Frequentou o curso de Pintura na Escola Superior de Belas-Artes de Lisboa, onde teve a sorte de ser a última aluna de Columbano, recebendo toda a protecção ao ser considerada sua discípula, ainda que, cedo, Sarah se afastasse do naturalismo que o caracterizava.
Aprendeu a procurar com o pincel o sentimento íntimo de cada personagem retratada e a interpretação psicológica das figuras. Disto é exemplo a obra actualmente exposta no CAMJAP, Retrato de Tagarro e Waldemar da Costa (1929). O ar frio e distante dos retratados, apesar de um deles nos encarar numa espécie de desafio, mistura-se a uma atitude ausente, pensativa e indefinida. As cores densas e escuras remetem para essa expressividade interior, e as diferentes tonalidades do fundo unem, no retrato, os dois homens, tornados indissociáveis. Nas faces surge o mesmo tom verde que aparece na camisa de um deles e numa faixa do fundo, reforçando esse ciclo de interacção. Ela é intensificada também pela faixa vermelha ao centro, que une e separa as personagens e sublinha a expressividade das faces reunidas nesse ponto. Os dedos das mãos são indefinidos. A roupa é igualmente tratada como um acessório e sem pormenor. O uso de pinceladas largas define superfícies que suavemente mudam de tom mas são espaços muito marcados.

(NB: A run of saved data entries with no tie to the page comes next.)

-- ==== Sys2Proof/Tests/Slice0.lean ====
section
/-! SUPPORT. Tests: what the checks refuse, the command words, one step of each command on a small state, and a state that
meets the hypotheses of each statement. Every expected value is one of the spec's own vectors (95_test_vectors, or the worked
examples of the section files), or follows by hand from the rule the comment names. -/

namespace Sys2Proof.Tests

open Sys2Proof Sys2Proof.Machine

/-! ### Small builds and states -/

/-- A build with small capacities that meets 00_scope R6. -/
def build : Params where
  capByt := 8
  capBit := 40
  capSym := 20
  capChr := 8
  capCode := 4
  capPkb := 5
  normCtrl := [48, 33, 34, 35, 36, 37, 38, 39, 40, 41, 32, 43, 44, 45, 46, 47, 48, 126]
  normLinOffset := 16
  chunkRev := chunkRevLowest
  packTail := .msb
  base := 0

/-- The same build with PACK_TAIL = LSB. -/
def buildLsb : Params := { build with packTail := .lsb }

/-- Cells 0 to `xs.length - 1`. -/
def cells {α : Type} (xs : List α) : Cells α := xs.zipIdx.map fun e => (e.2, e.1)

/-- Operands with these valid elements. -/
def operandsOf (byt : List Byte) (bit : List Bit) (sym chr : List Byte) (code : List Code) (pkb : List Byte) (padCnt : Word)
    (dict : Cells DictEntry) : Data :=
  { Data.afterReset 0 with
    lenByt := BitVec.ofNat 32 byt.length
    lenBit := BitVec.ofNat 32 bit.length
    lenSym := BitVec.ofNat 32 sym.length
    lenChr := BitVec.ofNat 32 chr.length
    lenCode := BitVec.ofNat 32 code.length
    lenPkb := BitVec.ofNat 32 pkb.length
    padCnt := padCnt
    mem := { Memory.afterReset 0 with
      byt := cells byt, bit := cells bit, sym := cells sym, chr := cells chr, code := cells code, pkb := cells pkb
      dict := dict } }

/-- The idle machine with these operands. -/
def holding (p : Params) (d : Data) : State := { State.resetWith p with data := d }

def withByt (xs : List Byte) : State := holding build (operandsOf xs [] [] [] [] [] 0 [])
def withBit (bs : List Bit) (padCnt : Word) : State := holding build (operandsOf [] bs [] [] [] [] padCnt [])
def withSym (xs : List Byte) : State := holding build (operandsOf [] [] xs [] [] [] 0 [])
def withChr (xs : List Byte) : State := holding build (operandsOf [] [] [] xs [] [] 0 [])
def withCode (cs : List Code) (dict : Cells DictEntry) : State := holding build (operandsOf [] [] [] [] cs [] 0 dict)
def withPkb (xs : List Byte) (dict : Cells DictEntry) : State := holding build (operandsOf [] [] [] [] [] xs 0 dict)

/-- `f` of the state after the command word `w` is issued and runs. -/
def after {α : Type} (w : Nat) (s : State) (f : State → α) : Option α :=
  match step (s.withFetchWord 32 w) with
  | .next t => some (f t)
  | _ => none

/-- The error registers and STATUS. -/
def report (s : State) : Nat × Nat × Nat × Nat := (s.status.toNat, s.errCode.toNat, s.errPos.toNat, s.errVal.toNat)

/-- The engine is busy with the word `w`. -/
def busyWith (w : Word) : State := { State.resetWith build with cmd := w, status := 1, engine := .busy w (Data.afterReset 0) }

/-! ### What the checks refuse (WellFormed) -/

theorem test_rsvd_refused : CmdFields.rsvdOk ⟨1, 0, 0x01⟩ = false ∧ CmdFields.wf ⟨1, 0, 0x01⟩ = false := by decide
theorem test_opc_refused : CmdFields.opcOk ⟨0, 0, 0x16⟩ = false ∧ CmdFields.wf ⟨0, 0, 0x16⟩ = false := by decide
theorem test_mode_refused : CmdFields.modeOk ⟨0, 3, 0x12⟩ = false ∧ CmdFields.wf ⟨0, 2, 0x11⟩ = false := by decide
theorem test_every_command_is_well_formed : ∀ i ∈ Instr.all, i.wf = true := by decide
theorem test_width_refused : Access.widthOk (.read 0 2) = false ∧ Access.wf (.write 0 8 0) = false := by decide
theorem test_alignment_refused : Access.aligned (.read 2 4) = false ∧ Access.wf (.write 1 4 0) = false := by decide
theorem test_build_well_formed : build.wf = true ∧ buildLsb.wf = true := by decide
theorem test_caps_refused : { build with capByt := 0 }.capsOk = false ∧ { build with capPkb := 2 ^ 22 + 1 }.wf = false := by
  decide
theorem test_normCtrl_refused : { build with normCtrl := [48] }.normCtrlOk = false ∧
    { build with normCtrl := build.normCtrl.set 0 49 }.wf = false ∧
    { build with normCtrl := build.normCtrl.set 10 33 }.wf = false ∧
    { build with normCtrl := build.normCtrl.set 17 127 }.wf = false := by decide
theorem test_offset_refused : { build with normLinOffset := 15 }.offsetOk = false ∧
    { build with normLinOffset := 96 }.wf = false := by decide
theorem test_chunkRev_refused : { build with chunkRev := chunkRevLowest.set 0 3 }.chunkRevOk = false ∧
    { build with chunkRev := [] }.wf = false := by decide
theorem test_base_refused : { build with base := 2 ^ 26 }.baseOk = false ∧ { build with base := 4 }.wf = false := by decide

Noutros trabalhos, Sarah Affonso retrata também a família, num imaginário simbólico e afectivo que invoca, mais uma vez, toda a iconografia popular.
Num contexto de revoluções, mas marcado por muitos preconceitos, Portugal ficara atrasado e não dera, ainda, o salto para o novo século XX, vivendo à margem da vida artística e intelectual europeia. Sarah, apercebendo-se disso, partiu para Paris, como aliás fizeram quase todos os grandes artistas da sua geração.
Os famosos anos 20, recheados da sumptuosidade da “Belle Époque”, são vividos por Sarah, em Paris, desfrutando de tudo o que de melhor se fazia na época – desde a pintura, à música e ao teatro, passando ainda pelos Ballets Russes – e criando a sua própria maneira de ser moderna (que aprendeu também com Almada).
Participou em várias exposições individuais e colectivas ao lado de grandes artistas internacionais e outros portugueses, como Eduardo Viana.
Quando regressa a Lisboa, frequenta A Brasileira, a par dos intelectuais da altura, com quem tem oportunidade de conviver, apesar de não ser muito convencional uma mulher frequentar a boémia do meio artístico.
O imaginário das suas composições foi sendo influenciado por esse meio por onde circulava, frequentado também por Almada Negreiros, Mário Eloy, Santa Rita, Robert e Sonia Delaunay, e muitos outros artistas como Amadeo de Souza-Cardoso e Mário de Sá-Carneiro, que muito admira, mas conhece apenas de ouvir falar (caso dos dois últimos) – essa geração de Orpheu que marca a definitiva, mas tardia, mudança de pensamento em Portugal.
Em 1934, casou com Almada Negreiros e abdicou da sua pintura, para se ocupar com o lar, os trabalhos manuais, a decoração de interiores e os jardins.
Nessa altura, em que vive em Moledo e em que a sua pintura entrava numa fase muito original, opta por se aplicar nos bordados, repletos de alminhas, casamentos, motivos folclóricos e festas, numa mistura entre a tradição e a crença, que pairavam ainda, no seu imaginário infantil: as memórias de Viana.
Por volta do ano de 1948, encerra definitivamente o seu trabalho como pintora a óleo. E quando, em 1970, Almada Negreiros morre, dedica-se ao desenho e à ilustração de livros infantis: sente-se tão perto do imaginário das crianças, que se julga capaz de despertar toda a atenção desse público.
Sarah Affonso morreu em 1983, aos oitenta e quatro anos, treze depois de Almada.